EDIT: This journal paper shows a formula for polynomials. If $f(x) = \sum_{n=0}^{k} a_n (x-a)^n$, then to prove that the limit of $f(x)$ as $x$ goes to $a$ equals $f(a)$, we can let $\delta = min(1,\frac{\epsilon}{ \sum_{n=1}^{k} |a_n|})$.
Can this be generalized to Taylor series? If $f(x) = \sum_{n=0}^{\infty} a_n (x-a)^n$, then can we prove that the limit of $f(x)$ as $x$ goes to $a$ equals $f(a)$ by letting $\delta = min(1,\frac{\epsilon}{ \sum_{n=1}^{\infty} |a_n|})$ ?
Below I deal with the power series question. I'll use your notation and assume WLOG that $a=0.$
Here's a simple solution to the general $\delta = \varphi(\epsilon)$ question that uses a different idea. Suppose the radius of convergence of the series is $r\in (0,\infty).$ Then
$$f'(x) = \sum_{n=1}^{\infty}na_nx^{n-1},\,\,|x|<r.$$
Define $D=\sum_{n=1}^{\infty}n|a_n|(r/2)^{n-1}.$ Then for $|x|<r/2,$ the mean value theorem gives
$$|f(x)-f(0)| = |f'(c_x)||x| \le D|x|.$$
Thus $\delta = \min(r/2,\epsilon/D)$ is a solution.
Note that since $r = 1/\limsup |a_n|^{1/n},$ we really do have a formula for $\delta $ as a function of $\epsilon$ that depends only on the coefficients $a_1,a_2, \dots.$ Note also that in the case $r=\infty,$ we can replace $r/2$ by $1$ in the above, and everything goes through.
Now to your specific question: Does $\delta = \min(1,\epsilon/(\sum_{n=1}^{\infty}|a_n|))$ work? The answer is yes, assuming $\sum|a_n| < \infty.$
Proof: Because $\sum|a_n| < \infty,$ the power series defining $f$ has radius of convergence at least $1.$ Let $\epsilon>0.$ Set $\delta = \min(1,\epsilon/(\sum_{n=1}^{\infty}|a_n|)).$ If $|x|<\delta,$ then
$$|f(x)-f(0)| = |\sum_{n=1}^{\infty}a_nx^n|\le \sum_{n=1}^{\infty}|a_n||x|^n$$ $$ = |x| \sum_{n=1}^{\infty}|a_n||x|^{n-1} \le |x| \sum_{n=1}^{\infty}|a_n| <\epsilon.$$
This result covers all cases where the radius of convergence is greater than $1.$ But obviously the result fails if $\sum|a_n| = \infty.$ Here we are in the case where the radius of convergence $r$ is a number in $(0,1].$ This can be handled by scaling into the $\sum|a_n| < \infty$ situation, and then scaling back. But the answer isn't as simple in this case. Since Micah's answer already covers this argument, I'll omit it here. (Note that the first method I mentioned, involving $f'(x),$ does not require this scaling argument.)

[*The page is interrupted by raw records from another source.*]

/-- 221: the liar 174 passes, 137 does not; 5 is prime (95_test_vectors.md V-P). -/
theorem witness_IsprimeOutcomes :
    (∃ (s : State) (ws rest : List Nat), s.opa = 221 ∧ s.opa % 2 = 1 ∧ 5 ≤ s.opa ∧
      (∀ a ∈ ws, 2 ≤ a ∧ a ≤ s.opa - 2) ∧ s.answers = ws ++ rest ∧ ws.length ≤ 2 ∧ ws = [174] ++ [137] ∧
      (∀ a ∈ [174], roundPasses s.opa (decompose s.opa).1 (decompose s.opa).2 a = true) ∧
      roundPasses s.opa (decompose s.opa).1 (decompose s.opa).2 137 = false) ∧
    (∃ (s : State) (ws rest : List Nat), s.opa = 221 ∧ s.opa % 2 = 1 ∧ 5 ≤ s.opa ∧
      (∀ a ∈ ws, 2 ≤ a ∧ a ≤ s.opa - 2) ∧ s.answers = ws ++ rest ∧ ws.length = 1 ∧
      ∀ a ∈ ws, roundPasses s.opa (decompose s.opa).1 (decompose s.opa).2 a = true) ∧
    (∃ (s : State) (ws rest : List Nat), Nat.Prime s.opa ∧ 5 ≤ s.opa ∧
      (∀ a ∈ ws, 2 ≤ a ∧ a ≤ s.opa - 2) ∧ s.answers = ws ++ rest ∧ ws.length = 2) :=
  ⟨⟨{ sample with opa := 221, answers := [174, 137, 1] }, [174, 137], [1], by decide +kernel⟩,
    ⟨{ sample with opa := 221, answers := [174] }, [174], [], by decide +kernel⟩,
    ⟨{ sample with opa := 5, answers := [2, 3] }, [2, 3], [], by decide⟩⟩

theorem witness_FalseAnswerMeansComposite :
    ∃ s t : State, s.err = false ∧ Succeeds (.isprime 1) s t ∧ t.prime = false :=
  ⟨{ sample with opa := 9, answers := [7] },
    { sample with opa := 9, answers := [], prime := false, done := true },
    rfl, ⟨next_of (by decide +kernel), rfl, rfl⟩, rfl⟩

theorem witness_CandidateForm :
    (2 ≤ 2 ∧ 3 < 2 ^ 2) ∧ (2 ≤ 4 ∧ 0 < 2 ^ 4 ∧ 1 ≤ 1 ∧ 1 < 4 - 1) ∧
    (9 < 2 ^ 4 ∧ ∀ j, 1 ≤ j → j < 4 - 1 → Nat.testBit 9 j = Nat.testBit 0 j) := by
  refine ⟨by decide, by decide, by decide, ?_⟩
  intro j h1 h2
  interval_cases j <;> rfl

theorem witness_GenprimeResult :
    ∃ s t : State, s.err = false ∧ Succeeds (.genprime 2) s t ∧ s.maxatt ≠ 0 :=
  ⟨{ sample with answers := [0] },
    { sample with answers := [], res0 := 3, res0Neg := false, attcnt := 1, done := true },
    rfl, ⟨next_of (by decide +kernel), rfl, rfl⟩, by decide⟩

/-- k = 2 gives the candidate 3 without a witness, k = 4 the candidate 11 with sixteen. -/
theorem witness_GenprimeAcceptsPrimeCandidate :
    (∃ (s : State) (ws rest : List Nat), 2 ≤ s.width ∧ (0 : Nat) ||| 2 ^ (2 - 1) ||| 1 = 3 ∧ Nat.Prime 3 ∧
      ws.length = (if 3 = 3 then 0 else 16) ∧ s.answers = 0 :: ws ++ rest) ∧
    ∃ (s : State) (ws rest : List Nat), 4 ≤ s.width ∧ 2 < 2 ^ 4 ∧ (2 : Nat) ||| 2 ^ (4 - 1) ||| 1 = 11 ∧
      Nat.Prime 11 ∧ ws.length = (if 11 = 3 then 0 else 16) ∧ (∀ a ∈ ws, 2 ≤ a ∧ a ≤ 11 - 2) ∧
      s.answers = 2 :: ws ++ rest :=
  ⟨⟨{ sample with answers := [0, 7] }, [], [7], by decide⟩,
    { sample with answers := 2 :: twos ++ [7] }, twos, [7], by decide +kernel⟩

/-- The candidate 9: 8 passes (8 = n - 1), 2 does not (95_test_vectors.md V-P). -/
theorem witness_RejectedCandidateIsCounted :
    3 ≤ 4 ∧ 1 < 2 ^ 4 ∧ ((0 : Word) = 0 ∨ (0 : Word).toNat < (0 : Word).toNat) ∧
    ((3 : Word) = 0 ∨ (2 : Word).toNat < (3 : Word).toNat) ∧ (9 : Nat) = 1 ||| 2 ^ (4 - 1) ||| 1 ∧
    ([] : List Nat).length < 16 ∧ 2 ≤ 2 ∧ 2 ≤ 9 - 2 ∧
    roundPasses 9 (decompose 9).1 (decompose 9).2 2 = false ∧
    ([174] : List Nat).length < 16 ∧ (221 : Nat) = 220 ||| 2 ^ (8 - 1) ||| 1 ∧ 220 < 2 ^ 8 ∧
    (∀ b ∈ [174], 2 ≤ b ∧ b ≤ 221 - 2 ∧ roundPasses 221 (decompose 221).1 (decompose 221).2 b = true) ∧
    roundPasses 221 (decompose 221).1 (decompose 221).2 137 = false := by decide +kernel

theorem witness_AttemptCap :
    (∃ s t : State, s.err = false ∧ FailsWith (.genprime 4) s .generationExhausted t) ∧
    (∃ s t : State, s.err = false ∧ FailsWith (.genkeys 8) s .generationExhausted t) ∧ (1 : Word) ≠ 0 :=
  ⟨⟨{ sample with maxatt := 1, answers := [0, 2] },
      { sample with maxatt := 1, answers := [], attcnt := 1, done := true, err := true, errcode := 6 },
      rfl, next_of (by decide +kernel), rfl, rfl, rfl⟩,
    ⟨{ sample with maxatt := 1, answers := [0, 2] },
      { sample with maxatt := 1, answers := [], attcnt := 1, done := true, err := true, errcode := 6 },
      rfl, next_of (by decide +kernel), rfl, rfl, rfl⟩, by decide⟩

/-- The answer 0 draws the 4-bit candidate 9, which the witness 2 rejects; the answer 2 draws 11, accepted. -/
theorem candidateBlock_nine : CandidateBlock 4 9 false [0, 2] := ⟨0, [2], rfl, by decide +kernel⟩
theorem candidateBlock_eleven : CandidateBlock 4 11 true (2 :: twos) := ⟨2, twos, rfl, by decide +kernel⟩

/-- Both searches with the cap reached: GENPRIME after two rejected candidates, GENKEYS after 9, 11 and 11 again. -/
theorem witness_AttemptCap_exhausted :
    (∃ (s t : State) (draws : List Candidate), 2 ≤ 4 ∧ 4 ≤ s.width ∧ s.maxatt ≠ 0 ∧
      t = { s with attcnt := s.maxatt, answers := t.answers, seq := .idle, done := true, err := true,
                   errcode := 6 } ∧
      DrawnBetween 4 draws s t ∧ draws.length = s.maxatt.toNat ∧ acceptedValues draws = []) ∧
    ∃ (s t : State) (draws : List Candidate) (n : Nat), 8 % 2 = 0 ∧ 8 ≤ s.width ∧ s.maxatt ≠ 0 ∧
      t = { s with attcnt := s.maxatt, answers := t.answers, seq := .idle, done := true, err := true,
                   errcode := 6 } ∧
      DrawnBetween (8 / 2) draws s t ∧ draws.length = s.maxatt.toNat ∧
      acceptedValues draws = List.replicate n 11 := by
  refine ⟨⟨{ sample with maxatt := 2, answers := [0, 2, 0, 2, 7] },
    { sample with maxatt := 2, answers := [7], attcnt := 2, done := true, err := true, errcode := 6 },
    [⟨9, false, [0, 2]⟩, ⟨9, false, [0, 2]⟩], by decide, by decide, by decide, rfl, ⟨?_, rfl, by decide, by decide⟩,
    rfl, rfl⟩,
    { sample with maxatt := 3, answers := [0, 2] ++ (2 :: twos) ++ (2 :: twos) ++ [7] },
    { sample with maxatt := 3, answers := [7], attcnt := 3, done := true, err := true, errcode := 6 },
    [⟨9, false, [0, 2]⟩, ⟨11, true, 2 :: twos⟩, ⟨11, true, 2 :: twos⟩], 2, by decide, by decide, by decide, rfl,
    ⟨?_, by decide, by decide, by decide⟩, rfl, rfl⟩
  · simpa using candidateBlock_nine
  · simpa using ⟨candidateBlock_nine, candidateBlock_eleven⟩

/-- A block of answers that draws the 4-bit prime 11, and one that draws 13. -/
theorem drawBlock_eleven : DrawBlock 4 11 (2 :: twos) := ⟨2, twos, rfl, by decide +kernel⟩
theorem drawBlock_thirteen : DrawBlock 4 13 (4 :: twos) := ⟨4, twos, rfl, by decide +kernel⟩
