-- ==== Sys2Proof/Safety.lean ====
section
/-! DEFINITION. What counts as a safe state and a safe run of the block, in the terms the statements use: the legal
values of the registers (spec/10_state.md R45, R46, R49), a running transaction that stays in its buffer
(spec/43_scheduler.md R211, R212, R215), a guarded output word (spec/45_guard.md R245), and the plan of a block (R212,
R217). -/

namespace Sys2Proof.Machine

/-! ### Reserved command codes -/

/-- The command code of a reserved row's instruction (46_host R254); nothing for the other rows. -/
def reservedRowCode : Instr → Option Byte
  | .reservedCmd00 => some 0x00#8
  | .reservedCmd04To07 low => some (0b000001#6 ++ low)
  | .reservedCmd08To0F low => some (0b00001#5 ++ low)
  | .reservedCmd10To1F low => some (0b0001#4 ++ low)
  | .reservedCmd20To3F low => some (0b001#3 ++ low)
  | .reservedCmd40To7F low => some (0b01#2 ++ low)
  | .reservedCmd80ToFF low => some (0b1#1 ++ low)
  | .prepare _ => none
  | .configure _ _ _ => none
  | .renderBlock _ _ _ => none
  | .noteOff _ _ _ => none
  | .noteOnV0 _ _ => none
  | .noteOn _ _ _ => none
  | .ignoredData _ _ _ => none
  | .ignoredA _ _ _ => none
  | .ignoredB _ _ _ => none
  | .ignoredC _ _ _ => none
  | .ignoredD _ _ _ => none
  | .ignoredE _ _ _ => none
  | .ignoredF _ _ _ => none

/-! ### Registers -/

/-- `FAULT == 0`: no fault since power-on (60_exceptions R272). -/
def State.faultFree (s : State) : Bool := s.fault == 0#16

/-- A legal fault record (10_state R45, 60_exceptions R270): reserved bits 0, FIRST at most 7, FIRST is 0 exactly while
no STICKY bit is set, and the STICKY bit of FIRST is set. -/
def faultRecordLegal (f : BitVec 16) : Bool :=
  f &&& 0xF001#16 == 0#16 && decide ((faultFirst f).toNat ≤ 7) &&
    ((faultFirst f == 0#4) == (f &&& 0x00FE#16 == 0#16)) && (faultFirst f == 0#4 || faultSticky f (faultFirst f).toNat)

/-- The reserved bits [31:18] of `GUARD_DIAG` are 0 (10_state R46, R51). -/
def diagLegal (d : BitVec 32) : Bool := d.extractLsb' 18 14 == 0#14

/-- `LEVEL` is NaN or a value in [0, 1] that is not -0 (10_state R49 (a), 41_envelope R164): the patterns of the values
from +0.0 to 1.0 are the numbers from 0 to that of 1.0. -/
def levelLegal (l : Real32) : Bool := isNaN l || decide (l.toNat ≤ one.toNat)

/-- A value in [0, `TWO_PI`] (10_state R49 (b)). -/
def inTurn (x : Real32) : Bool := fle posZero x && fle x twoPi

/-- A value in [0, 1] (41_envelope R166). -/
def inUnit (x : Real32) : Bool := fle posZero x && fle x one

/-! ### The running transaction -/

/-- The event list passes 43_scheduler R215: every offset is below N and no offset is below its predecessor's. -/
def EventsLegal (n : Word) (evts : List EventRecord) : Prop :=
  (∀ e ∈ evts, e.ofs < n) ∧ evts.Pairwise fun a b => a.ofs ≤ b.ofs

/-- Event `i` of the list passes both tests of 43_scheduler R215. -/
def EventPasses (n : Word) (evts : List EventRecord) (i : Nat) : Prop :=
  ∀ e, evts[i]? = some e → e.ofs < n ∧ ∀ p, 0 < i → evts[i - 1]? = some p → ¬ e.ofs < p.ofs

/-- The events not applied yet. -/
def Render.pending (r : Render) : List EventRecord := r.events.drop r.evtIndex.toNat

/-- A running RENDER_BLOCK that the checks of 46_host R253 let through and that has not left its buffer. -/
def RenderLegal (r : Render) : Prop :=
  channelsLegal r.channels = true ∧ r.cursor ≤ r.frames ∧ r.events.length < 2 ^ 32 ∧
    r.evtIndex.toNat ≤ r.events.length ∧ EventsLegal r.frames r.events ∧ ∀ e ∈ r.pending, r.cursor ≤ e.ofs

/-- Every running transaction of the state is legal. -/
def State.RunLegal (s : State) : Prop := ∀ r, s.render = some r → RenderLegal r

/-! ### Arithmetic -/

/-- `r` is the IEEE result for the exact value `num / den` units of 2^-149 (00_scope R11): below half a unit above the
largest finite value it is finite, no finite value is nearer, and of two that are equally near it is the one with an even
significand; from there on it is the infinity of the exact value's sign. -/
def RoundsTo (num : Int) (den : Nat) (r : Real32) : Prop :=
  if num.natAbs < (2 ^ 25 - 1) * 2 ^ 252 * den then
    isFinite r = true ∧ ∀ y, isFinite y = true →
      (units r * den - num).natAbs ≤ (units y * den - num).natAbs ∧
      ((units r * den - num).natAbs = (units y * den - num).natAbs → units r ≠ units y → r.getLsbD 0 = false)
  else r = infinity (decide (num < 0))

/-! ### Output words -/

/-- A finite value of magnitude at most 1.0 (45_guard R245). -/
def sampleSafe (v : Real32) : Bool := isFinite v && fle (fabs v) one

/-- A finite value of magnitude at most 2.0: the guard neither zeroes its slice (45_guard R242, R243) nor stops at it. -/
def inGuardRange (v : Real32) : Bool := isFinite v && fle (fabs v) two

/-- What the guard leaves of a word in that range: ±1.0 for a magnitude above 1.0, the word itself otherwise
(45_guard R244, R247). -/
def guardedSample (v : Real32) : Real32 := if flt one (fabs v) then (if signBit v then negOne else one) else v

/-- Some word of the slice from frame `start` up to frame `stop` has a magnitude above 1.0. -/
def someClamped (s : State) (c start stop : Nat) : Prop :=
  ∃ f, start ≤ f ∧ f < stop ∧ flt one (fabs (s.memRead c f)) = true

/-- `CLAMP_COUNT` after one more slice that flagged a clamp (10_state R46): it saturates at 0xFFFF. -/
def countAfterClamp (d : BitVec 32) : Nat := min ((clampCount d).toNat + 1) 0xFFFF

/-- The state after `j` samples of the voice (42_voice R186). -/
def voiceAfter (j : Nat) (s : State) : State := (fun u => (renderOneSample u).2)^[j] s

/-- The sample `j` frames on: what RenderOneSample returns after `j` samples (42_voice R186, 44_renderer R231). -/
def sampleAt (j : Nat) (s : State) : Real32 := (renderOneSample (voiceAfter j s)).1

/-- Byte address `a` belongs to no word `(c, f)` of a block of `channels` channels and `frames` frames. -/
def outsideBlock (channels frames a : Nat) : Prop :=
  ∀ c f, c < channels → f < frames → a < outAddr c f ∨ outAddr c f + 4 ≤ a

/-- Byte address `a` belongs to no word of the slice `OUT[c][start .. start+len)`. -/
def outsideSlice (c start len a : Nat) : Prop :=
  ∀ f, start ≤ f → f < start + len → a < outAddr c f ∨ outAddr c f + 4 ≤ a

/-! ### The plan of a block -/

/-- One call ScheduleBlock makes: RenderSpan or ApplyEvent (43_scheduler R211). -/
inductive PlanItem where
  /-- RenderSpan over `[start, start + len)` -/
  | span (start len : Nat)
  /-- ApplyEvent -/
  | event (e : EventRecord)
  deriving DecidableEq, Repr

/-- The span up to frame `t`, if it is not empty (43_scheduler R213). -/
def planSpan (cursor t : Nat) : List PlanItem := if cursor < t then [.span cursor (t - cursor)] else []

/-- The calls ScheduleBlock makes from a cursor on (43_scheduler R211). -/
def blockPlan (n : Nat) : (cursor : Nat) → List EventRecord → List PlanItem
  | cursor, [] => planSpan cursor n
  | cursor, e :: es => planSpan cursor e.ofs.toNat ++ .event e :: blockPlan n (max cursor e.ofs.toNat) es

/-- The frames of a plan in the order they are rendered. -/
def planFrames (plan : List PlanItem) : List Nat :=
  plan.flatMap fun
    | .span start len => List.range' start len
    | .event _ => []

/-- The events of a plan in the order they are applied. -/
def planEvents (plan : List PlanItem) : List EventRecord :=
  plan.flatMap fun
    | .span _ _ => []
    | .event e => [e]

/-- The number of RenderSpan calls of a plan. -/
def planSpans (plan : List PlanItem) : Nat :=
  (plan.filter fun
    | .span _ _ => true
    | .event _ => false).length

/-- One call of a plan, run. -/
def runItem (channels : Nat) (s : State) : PlanItem → State
  | .span start len => renderSpan channels start len s
  | .event e => applyEvent e s

end Sys2Proof.Machine
end

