/-- Every channel of a span holds the same words (44_renderer R232). -/
theorem renderSpan_memRead_channels_eq {channels start len c d f : Nat} (hlen : start + len ≤ 2 ^ 32)
    (hc : c < channels) (hd : d < channels) {s : State} (hwf : s.out.wf = true) (hf : start ≤ f) (hf' : f < start + len) :
    (renderSpan channels start len s).memRead c f = (renderSpan channels start len s).memRead d f := by
  by_cases hrange : ∀ j, j < len → inGuardRange (sampleAt j s) = true
  · obtain ⟨j, rfl⟩ := Nat.exists_eq_add_of_le hf
    have hj : j < len := by omega
    rw [renderSpan_memRead_of_inRange hlen hc hwf hrange hj, renderSpan_memRead_of_inRange hlen hd hwf hrange hj]
  · obtain ⟨j, hj, hout⟩ : ∃ j, j < len ∧ inGuardRange (sampleAt j s) = false := by simpa using hrange
    rw [renderSpan_memRead_of_outOfRange hlen hc hwf hj hout hf hf',
      renderSpan_memRead_of_outOfRange hlen hd hwf hj hout hf hf']

/-- Settles O58: the frames hold the samples when the guard of each channel runs, which guards or zeroes its slice. -/
theorem renderedSamplesReachTheBuffer : Obligations.RenderedSamplesReachTheBuffer := by
  unfold Obligations.RenderedSamplesReachTheBuffer
  intro channels start len s _ hlen hwf
  exact ⟨fun hrange c j hc hj => renderSpan_memRead_of_inRange hlen hc hwf hrange hj,
    fun j hj hout c f hc hf hf' => renderSpan_memRead_of_outOfRange hlen hc hwf hj hout hf hf'⟩

/-- Settles O38: both channels hold the guard's answer to one list of samples. -/
theorem bothChannelsHoldTheSameWords : Obligations.BothChannelsHoldTheSameWords := by
  unfold Obligations.BothChannelsHoldTheSameWords
  intro start len s hlen hwf
  exact ⟨fun f hf hf' => renderSpan_memRead_channels_eq hlen (by decide) (by decide) hwf hf hf',
    renderSpan_phase_level 2 start len s⟩

end Sys2Proof.Machine
end

section
/-! PROOFS. What GuardSlice leaves of its slice and of `GUARD_DIAG` (spec/45_guard.md R241 to R245; O34 to O37): the scan
splits at the first word out of range, and the part before it counts one clamp at most. -/

namespace Sys2Proof.Machine

/-! ### The fields of `GUARD_DIAG` -/

/-- Setting bits above the count leaves it (10_state R46). -/
theorem clampCount_or {m : BitVec 32} (hm : m.extractLsb' 0 16 = 0#16) (d : BitVec 32) :
    clampCount (d ||| m) = clampCount d := by
  rw [clampCount, BitVec.extractLsb'_or, hm, BitVec.or_zero, clampCount]

theorem clampCount_markNonfinite (d : BitVec 32) : clampCount (markNonfinite d) = clampCount d :=
  clampCount_or (by decide) d
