/-- A room record (R61, R62), and the booking scene AP composes the room from: that of the cursor booking of the last phase
report (R102, R106). -/
structure Room where
  state : RoomState
  cfg : RoomConfig
  suite : Option SuiteId
  phase : Phase
  cursorKind : Option BookingKind
  bookingScene : Option SceneNum
  seen : Bool
  head : Nat
  aboveCapacity : Bool
  motionHold : Timer
  stillness : Timer
  linger : Timer
  co2 : Option Half
  boost : Bool
  windows : List NodeRef
  overrideScene : Option SceneNum
  deriving DecidableEq, Repr

/-- A suite (R160). `occ` is the suite state: absent while the partition is SPLIT, present while it
is JOINED. The first member is the lead. -/
structure Suite where
  members : List RoomId
  adHocScene : SceneNum
  occ : Option OccState
  seen : Bool
  linger : Timer
  deriving DecidableEq, Repr

/-- The Room Engine. -/
structure Re where
  rooms : Vector Room 48
  suites : Vector (Option Suite) 8
  deriving DecidableEq, Repr

/-! ### TU -/

/-- The wing clock while it is set (R90). -/
structure Clock where
  week : Nat
  minute : Nat
  second : Nat
  deriving DecidableEq, Repr

/-- What a booking is for (R95). -/
inductive BookingTarget
  | room (r : RoomId)
  | suite (g : SuiteId)
  deriving DecidableEq, Repr

/-- A booking record (R95). `finish` is the manual's end. -/
structure Booking where
  id : Nat
  target : BookingTarget
  start : Nat
  finish : Nat
  kind : BookingKind
  scene : SceneNum
  lead : Nat
  lag : Nat
  confirm : Nat
  week : Option Nat
  heads : Nat
  deriving DecidableEq, Repr

/-- One week's instance of a booking (section 5.2). -/
structure Occurrence where
  id : Nat
  week : Nat
  deriving DecidableEq, Repr

/-- A mark: its minute of the week, and armed or spent (R102). -/
structure Mark where
  minute : Nat
  armed : Bool
  deriving DecidableEq, Repr

/-- The five marks of a cursor occurrence (R102). CONFIRM exists only with a confirm window. -/
structure Marks where
  prep : Mark
  start : Mark
  confirm : Option Mark
  finish : Mark
  release : Mark
  deriving DecidableEq, Repr

/-- A cursor: the occurrence a room follows, with its marks (R102). -/
structure Cursor where
  occ : Occurrence
  marks : Marks
  deriving DecidableEq, Repr

/-- What TU holds for one room besides its booking list (R102). -/
structure RoomTime where
  cursor : Option Cursor
  released : Option Occurrence
  deriving DecidableEq, Repr

/-- The Timetable Unit. `clock` is absent while UNSET. `ms` counts the crystal's milliseconds within
the second (log 17); at 1000 the second has passed and its event is due. `void` says that the event the
clock had due when SET CLOCK replaced it is not to be taken (R93; log 38). `store` is kept in order of
start and then id. -/
structure Tu where
  clock : Option Clock
  ms : Nat
  void : Bool
  store : List Booking
  rooms : Vector RoomTime 48
  deriving DecidableEq, Repr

Suppose $f$ can be written as a power series around $0$: that is, $f(x)=\sum_{i=0}^\infty a_n x^n$ for some sequence $\{a_n\}$. We'll examine the continuity of $f$ at zero. (Of course, you could shift the power series to some other point and this analysis would apply there as well.)
We'll also start by assuming that $f$ has a radius of convergence which is strictly greater than $1$: this implies that $\sum |a_n|$ is convergent. Later on we'll remove this assumption. Let $P_n$ be the $n$th partial sum of the series. Fix $\epsilon>0$ and let $\delta_n=\min\left(1, \frac{\epsilon/2}{\sum_{i=1}^n |a_i|}\right)$. Then, by the linked paper, if $|x|<\delta_n$, then $|P_n(x)-a_0|<\epsilon/2$.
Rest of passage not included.